/-! ### `mapBank` -/

@[simp] theorem State.mapBank_pins (b : BankId) (f : Bank → Bank) : (s.mapBank b f).pins = s.pins := rfl
@[simp] theorem State.mapBank_straps (b : BankId) (f : Bank → Bank) :
    (s.mapBank b f).straps = s.straps := rfl
@[simp] theorem State.mapBank_ur (b : BankId) (f : Bank → Bank) : (s.mapBank b f).ur = s.ur := rfl
@[simp] theorem State.mapBank_dr (b : BankId) (f : Bank → Bank) : (s.mapBank b f).dr = s.dr := rfl
@[simp] theorem State.mapBank_urAwaitsHigh (b : BankId) (f : Bank → Bank) :
    (s.mapBank b f).urAwaitsHigh = s.urAwaitsHigh := rfl
@[simp] theorem State.mapBank_drAwaitsHigh (b : BankId) (f : Bank → Bank) :
    (s.mapBank b f).drAwaitsHigh = s.drAwaitsHigh := rfl
@[simp] theorem State.mapBank_ut (b : BankId) (f : Bank → Bank) : (s.mapBank b f).ut = s.ut := rfl
@[simp] theorem State.mapBank_dt (b : BankId) (f : Bank → Bank) : (s.mapBank b f).dt = s.dt := rfl
@[simp] theorem State.mapBank_tt (b : BankId) (f : Bank → Bank) : (s.mapBank b f).tt = s.tt := rfl
@[simp] theorem State.mapBank_rt (b : BankId) (f : Bank → Bank) : (s.mapBank b f).rt = s.rt := rfl
@[simp] theorem State.mapBank_me (b : BankId) (f : Bank → Bank) : (s.mapBank b f).me = s.me := rfl
@[simp] theorem State.mapBank_nv (b : BankId) (f : Bank → Bank) :
    (s.mapBank b f).nv = s.nv.mapBank f b := rfl
@[simp] theorem State.mapBank_ts (b : BankId) (f : Bank → Bank) : (s.mapBank b f).ts = s.ts := rfl
@[simp] theorem State.mapBank_utCut (b : BankId) (f : Bank → Bank) :
    (s.mapBank b f).utCut = s.utCut := rfl
@[simp] theorem State.mapBank_draws (b : BankId) (f : Bank → Bank) :
    (s.mapBank b f).draws = s.draws := rfl
@[simp] theorem State.mapBank_pending (b : BankId) (f : Bank → Bank) :
    (s.mapBank b f).pending = s.pending := rfl

/-! ### `setCell` -/

@[simp] theorem State.setCell_pins (c : CellId) (x : PointerCell) : (s.setCell c x).pins = s.pins := rfl
@[simp] theorem State.setCell_straps (c : CellId) (x : PointerCell) :
    (s.setCell c x).straps = s.straps := rfl
@[simp] theorem State.setCell_ur (c : CellId) (x : PointerCell) : (s.setCell c x).ur = s.ur := rfl
@[simp] theorem State.setCell_dr (c : CellId) (x : PointerCell) : (s.setCell c x).dr = s.dr := rfl
@[simp] theorem State.setCell_urAwaitsHigh (c : CellId) (x : PointerCell) :
    (s.setCell c x).urAwaitsHigh = s.urAwaitsHigh := rfl
@[simp] theorem State.setCell_drAwaitsHigh (c : CellId) (x : PointerCell) :
    (s.setCell c x).drAwaitsHigh = s.drAwaitsHigh := rfl
@[simp] theorem State.setCell_ut (c : CellId) (x : PointerCell) : (s.setCell c x).ut = s.ut := rfl
@[simp] theorem State.setCell_dt (c : CellId) (x : PointerCell) : (s.setCell c x).dt = s.dt := rfl
@[simp] theorem State.setCell_tt (c : CellId) (x : PointerCell) : (s.setCell c x).tt = s.tt := rfl
@[simp] theorem State.setCell_rt (c : CellId) (x : PointerCell) : (s.setCell c x).rt = s.rt := rfl
@[simp] theorem State.setCell_me (c : CellId) (x : PointerCell) : (s.setCell c x).me = s.me := rfl
@[simp] theorem State.setCell_nv (c : CellId) (x : PointerCell) :
    (s.setCell c x).nv = s.nv.setCell x c := rfl
@[simp] theorem State.setCell_ts (c : CellId) (x : PointerCell) : (s.setCell c x).ts = s.ts := rfl
@[simp] theorem State.setCell_utCut (c : CellId) (x : PointerCell) :
    (s.setCell c x).utCut = s.utCut := rfl
@[simp] theorem State.setCell_draws (c : CellId) (x : PointerCell) :
    (s.setCell c x).draws = s.draws := rfl
@[simp] theorem State.setCell_pending (c : CellId) (x : PointerCell) :
    (s.setCell c x).pending = s.pending := rfl

/-! ### `setTag` -/

@[simp] theorem State.setTag_pins (t : Tag) (x : TagState) : (s.setTag t x).pins = s.pins := rfl
@[simp] theorem State.setTag_straps (t : Tag) (x : TagState) : (s.setTag t x).straps = s.straps := rfl
@[simp] theorem State.setTag_ur (t : Tag) (x : TagState) : (s.setTag t x).ur = s.ur := rfl
@[simp] theorem State.setTag_dr (t : Tag) (x : TagState) : (s.setTag t x).dr = s.dr := rfl
@[simp] theorem State.setTag_urAwaitsHigh (t : Tag) (x : TagState) :
    (s.setTag t x).urAwaitsHigh = s.urAwaitsHigh := rfl
@[simp] theorem State.setTag_drAwaitsHigh (t : Tag) (x : TagState) :
    (s.setTag t x).drAwaitsHigh = s.drAwaitsHigh := rfl
@[simp] theorem State.setTag_ut (t : Tag) (x : TagState) : (s.setTag t x).ut = s.ut := rfl
@[simp] theorem State.setTag_dt (t : Tag) (x : TagState) : (s.setTag t x).dt = s.dt := rfl
@[simp] theorem State.setTag_tt (t : Tag) (x : TagState) :
    (s.setTag t x).tt = { s.tt with tags := setAt s.tt.tags t x } := rfl
@[simp] theorem State.setTag_rt (t : Tag) (x : TagState) : (s.setTag t x).rt = s.rt := rfl
@[simp] theorem State.setTag_me (t : Tag) (x : TagState) : (s.setTag t x).me = s.me := rfl
@[simp] theorem State.setTag_nv (t : Tag) (x : TagState) : (s.setTag t x).nv = s.nv := rfl
@[simp] theorem State.setTag_ts (t : Tag) (x : TagState) : (s.setTag t x).ts = s.ts := rfl
@[simp] theorem State.setTag_utCut (t : Tag) (x : TagState) : (s.setTag t x).utCut = s.utCut := rfl
@[simp] theorem State.setTag_draws (t : Tag) (x : TagState) : (s.setTag t x).draws = s.draws := rfl
@[simp] theorem State.setTag_pending (t : Tag) (x : TagState) :
    (s.setTag t x).pending = s.pending := rfl

/-! ### `freeTag` -/

@[simp] theorem State.freeTag_pins (t : Tag) : (s.freeTag t).pins = s.pins := rfl
@[simp] theorem State.freeTag_straps (t : Tag) : (s.freeTag t).straps = s.straps := rfl
@[simp] theorem State.freeTag_ur (t : Tag) : (s.freeTag t).ur = s.ur := rfl
@[simp] theorem State.freeTag_dr (t : Tag) : (s.freeTag t).dr = s.dr := rfl
@[simp] theorem State.freeTag_urAwaitsHigh (t : Tag) : (s.freeTag t).urAwaitsHigh = s.urAwaitsHigh := rfl
@[simp] theorem State.freeTag_drAwaitsHigh (t : Tag) : (s.freeTag t).drAwaitsHigh = s.drAwaitsHigh := rfl
@[simp] theorem State.freeTag_ut (t : Tag) : (s.freeTag t).ut = s.ut := rfl
@[simp] theorem State.freeTag_dt (t : Tag) : (s.freeTag t).dt = s.dt := rfl
@[simp] theorem State.freeTag_tt (t : Tag) :
    (s.freeTag t).tt = { s.tt with tags := setAt s.tt.tags t .free, freeList := s.tt.freeList ++ [t] } := rfl
@[simp] theorem State.freeTag_rt (t : Tag) : (s.freeTag t).rt = s.rt := rfl
@[simp] theorem State.freeTag_me (t : Tag) : (s.freeTag t).me = s.me := rfl
@[simp] theorem State.freeTag_nv (t : Tag) : (s.freeTag t).nv = s.nv := rfl
@[simp] theorem State.freeTag_ts (t : Tag) : (s.freeTag t).ts = s.ts := rfl
@[simp] theorem State.freeTag_utCut (t : Tag) : (s.freeTag t).utCut = s.utCut := rfl
@[simp] theorem State.freeTag_draws (t : Tag) : (s.freeTag t).draws = s.draws := rfl
@[simp] theorem State.freeTag_pending (t : Tag) : (s.freeTag t).pending = s.pending := rfl

/-! ### `enqueueDown` -/

@[simp] theorem State.enqueueDown_pins (x : DqEntry) : (s.enqueueDown x).pins = s.pins := rfl
@[simp] theorem State.enqueueDown_straps (x : DqEntry) : (s.enqueueDown x).straps = s.straps := rfl
@[simp] theorem State.enqueueDown_ur (x : DqEntry) : (s.enqueueDown x).ur = s.ur := rfl
@[simp] theorem State.enqueueDown_dr (x : DqEntry) : (s.enqueueDown x).dr = s.dr := rfl
@[simp] theorem State.enqueueDown_urAwaitsHigh (x : DqEntry) :
    (s.enqueueDown x).urAwaitsHigh = s.urAwaitsHigh := rfl
@[simp] theorem State.enqueueDown_drAwaitsHigh (x : DqEntry) :
    (s.enqueueDown x).drAwaitsHigh = s.drAwaitsHigh := rfl
@[simp] theorem State.enqueueDown_ut (x : DqEntry) : (s.enqueueDown x).ut = s.ut := rfl
@[simp] theorem State.enqueueDown_dt (x : DqEntry) : (s.enqueueDown x).dt = s.dt := rfl
@[simp] theorem State.enqueueDown_tt (x : DqEntry) :
    (s.enqueueDown x).tt = { s.tt with dq := s.tt.dq ++ [x] } := rfl
@[simp] theorem State.enqueueDown_rt (x : DqEntry) : (s.enqueueDown x).rt = s.rt := rfl
@[simp] theorem State.enqueueDown_me (x : DqEntry) : (s.enqueueDown x).me = s.me := rfl
@[simp] theorem State.enqueueDown_nv (x : DqEntry) : (s.enqueueDown x).nv = s.nv := rfl
@[simp] theorem State.enqueueDown_ts (x : DqEntry) : (s.enqueueDown x).ts = s.ts := rfl
@[simp] theorem State.enqueueDown_utCut (x : DqEntry) : (s.enqueueDown x).utCut = s.utCut := rfl
@[simp] theorem State.enqueueDown_draws (x : DqEntry) : (s.enqueueDown x).draws = s.draws := rfl
@[simp] theorem State.enqueueDown_pending (x : DqEntry) : (s.enqueueDown x).pending = s.pending := rfl

/-! ### `withdraw` -/

@[simp] theorem State.withdraw_pins (t : Tag) : (s.withdraw t).pins = s.pins := rfl
@[simp] theorem State.withdraw_straps (t : Tag) : (s.withdraw t).straps = s.straps := rfl
@[simp] theorem State.withdraw_ur (t : Tag) : (s.withdraw t).ur = s.ur := rfl
@[simp] theorem State.withdraw_dr (t : Tag) : (s.withdraw t).dr = s.dr := rfl
@[simp] theorem State.withdraw_urAwaitsHigh (t : Tag) : (s.withdraw t).urAwaitsHigh = s.urAwaitsHigh := rfl
@[simp] theorem State.withdraw_drAwaitsHigh (t : Tag) : (s.withdraw t).drAwaitsHigh = s.drAwaitsHigh := rfl
@[simp] theorem State.withdraw_ut (t : Tag) : (s.withdraw t).ut = s.ut := rfl
@[simp] theorem State.withdraw_dt (t : Tag) : (s.withdraw t).dt = s.dt := rfl
@[simp] theorem State.withdraw_tt (t : Tag) :
    (s.withdraw t).tt = { s.tt with dq := s.tt.dq.filter fun x => x ≠ .tracked t } := rfl
@[simp] theorem State.withdraw_rt (t : Tag) : (s.withdraw t).rt = s.rt := rfl
@[simp] theorem State.withdraw_me (t : Tag) : (s.withdraw t).me = s.me := rfl
@[simp] theorem State.withdraw_nv (t : Tag) : (s.withdraw t).nv = s.nv := rfl
@[simp] theorem State.withdraw_ts (t : Tag) : (s.withdraw t).ts = s.ts := rfl
@[simp] theorem State.withdraw_utCut (t : Tag) : (s.withdraw t).utCut = s.utCut := rfl
@[simp] theorem State.withdraw_draws (t : Tag) : (s.withdraw t).draws = s.draws := rfl
@[simp] theorem State.withdraw_pending (t : Tag) : (s.withdraw t).pending = s.pending := rfl

/-! ### `enqueueUp` -/

@[simp] theorem State.enqueueUp_pins (f : Frame) : (s.enqueueUp f).pins = s.pins := rfl
@[simp] theorem State.enqueueUp_straps (f : Frame) : (s.enqueueUp f).straps = s.straps := rfl
@[simp] theorem State.enqueueUp_ur (f : Frame) : (s.enqueueUp f).ur = s.ur := rfl
@[simp] theorem State.enqueueUp_dr (f : Frame) : (s.enqueueUp f).dr = s.dr := rfl
@[simp] theorem State.enqueueUp_urAwaitsHigh (f : Frame) :
    (s.enqueueUp f).urAwaitsHigh = s.urAwaitsHigh := rfl
@[simp] theorem State.enqueueUp_drAwaitsHigh (f : Frame) :
    (s.enqueueUp f).drAwaitsHigh = s.drAwaitsHigh := rfl
@[simp] theorem State.enqueueUp_ut (f : Frame) : (s.enqueueUp f).ut = s.ut := rfl
@[simp] theorem State.enqueueUp_dt (f : Frame) : (s.enqueueUp f).dt = s.dt := rfl
@[simp] theorem State.enqueueUp_tt (f : Frame) : (s.enqueueUp f).tt = s.tt := rfl
@[simp] theorem State.enqueueUp_rt (f : Frame) :
    (s.enqueueUp f).rt = { s.rt with uq := s.rt.uq ++ [f] } := rfl
@[simp] theorem State.enqueueUp_me (f : Frame) : (s.enqueueUp f).me = s.me := rfl
@[simp] theorem State.enqueueUp_nv (f : Frame) : (s.enqueueUp f).nv = s.nv := rfl
@[simp] theorem State.enqueueUp_ts (f : Frame) : (s.enqueueUp f).ts = s.ts := rfl
@[simp] theorem State.enqueueUp_utCut (f : Frame) : (s.enqueueUp f).utCut = s.utCut := rfl
@[simp] theorem State.enqueueUp_draws (f : Frame) : (s.enqueueUp f).draws = s.draws := rfl
@[simp] theorem State.enqueueUp_pending (f : Frame) : (s.enqueueUp f).pending = s.pending := rfl

/-! ### `setOp` -/

@[simp] theorem State.setOp_pins (op : Option StoreOp) : (s.setOp op).pins = s.pins := rfl
@[simp] theorem State.setOp_straps (op : Option StoreOp) : (s.setOp op).straps = s.straps := rfl
@[simp] theorem State.setOp_ur (op : Option StoreOp) : (s.setOp op).ur = s.ur := rfl
@[simp] theorem State.setOp_dr (op : Option StoreOp) : (s.setOp op).dr = s.dr := rfl
@[simp] theorem State.setOp_urAwaitsHigh (op : Option StoreOp) :
    (s.setOp op).urAwaitsHigh = s.urAwaitsHigh := rfl
@[simp] theorem State.setOp_drAwaitsHigh (op : Option StoreOp) :
    (s.setOp op).drAwaitsHigh = s.drAwaitsHigh := rfl
@[simp] theorem State.setOp_ut (op : Option StoreOp) : (s.setOp op).ut = s.ut := rfl
@[simp] theorem State.setOp_dt (op : Option StoreOp) : (s.setOp op).dt = s.dt := rfl
@[simp] theorem State.setOp_tt (op : Option StoreOp) : (s.setOp op).tt = s.tt := rfl
@[simp] theorem State.setOp_rt (op : Option StoreOp) : (s.setOp op).rt = s.rt := rfl
@[simp] theorem State.setOp_me (op : Option StoreOp) : (s.setOp op).me = s.me := rfl
@[simp] theorem State.setOp_nv (op : Option StoreOp) : (s.setOp op).nv = s.nv := rfl
@[simp] theorem State.setOp_ts (op : Option StoreOp) :
    (s.setOp op).ts = { s.ts with op := op } := rfl
@[simp] theorem State.setOp_utCut (op : Option StoreOp) : (s.setOp op).utCut = s.utCut := rfl
@[simp] theorem State.setOp_draws (op : Option StoreOp) : (s.setOp op).draws = s.draws := rfl
@[simp] theorem State.setOp_pending (op : Option StoreOp) : (s.setOp op).pending = s.pending := rfl

/-! ### `accept` -/

@[simp] theorem State.accept_pins (last : LastOp) : (s.accept last).pins = s.pins := rfl
@[simp] theorem State.accept_straps (last : LastOp) : (s.accept last).straps = s.straps := rfl
@[simp] theorem State.accept_ur (last : LastOp) : (s.accept last).ur = s.ur := rfl
@[simp] theorem State.accept_dr (last : LastOp) : (s.accept last).dr = s.dr := rfl
@[simp] theorem State.accept_urAwaitsHigh (last : LastOp) :
    (s.accept last).urAwaitsHigh = s.urAwaitsHigh := rfl
@[simp] theorem State.accept_drAwaitsHigh (last : LastOp) :
    (s.accept last).drAwaitsHigh = s.drAwaitsHigh := rfl
@[simp] theorem State.accept_ut (last : LastOp) : (s.accept last).ut = s.ut := rfl
@[simp] theorem State.accept_dt (last : LastOp) : (s.accept last).dt = s.dt := rfl
@[simp] theorem State.accept_tt (last : LastOp) : (s.accept last).tt = s.tt := rfl
@[simp] theorem State.accept_rt (last : LastOp) : (s.accept last).rt = s.rt := rfl
@[simp] theorem State.accept_me (last : LastOp) : (s.accept last).me = s.me := rfl
@[simp] theorem State.accept_nv (last : LastOp) : (s.accept last).nv = s.nv := rfl
@[simp] theorem State.accept_ts (last : LastOp) :
    (s.accept last).ts = { s.ts with opNumber := s.ts.opNumber + 1, lastOp := last } := rfl
@[simp] theorem State.accept_utCut (last : LastOp) : (s.accept last).utCut = s.utCut := rfl
@[simp] theorem State.accept_draws (last : LastOp) : (s.accept last).draws = s.draws := rfl
@[simp] theorem State.accept_pending (last : LastOp) : (s.accept last).pending = s.pending := rfl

════

§ **Work item**
Return the span of lines in the data above that opens at the line with "(s.mapBank b f).straps = s.straps := rfl" and closes at the line with "b f).dr = s.dr := rfl", exactly, ends included, nothing else.

§ **Answer to this exercise**
    (s.mapBank b f).straps = s.straps := rfl
@[simp] theorem State.mapBank_ur (b : BankId) (f : Bank → Bank) : (s.mapBank b f).ur = s.ur := rfl
@[simp] theorem State.mapBank_dr (b : BankId) (f : Bank → Bank) : (s.mapBank b f).dr = s.dr := rfl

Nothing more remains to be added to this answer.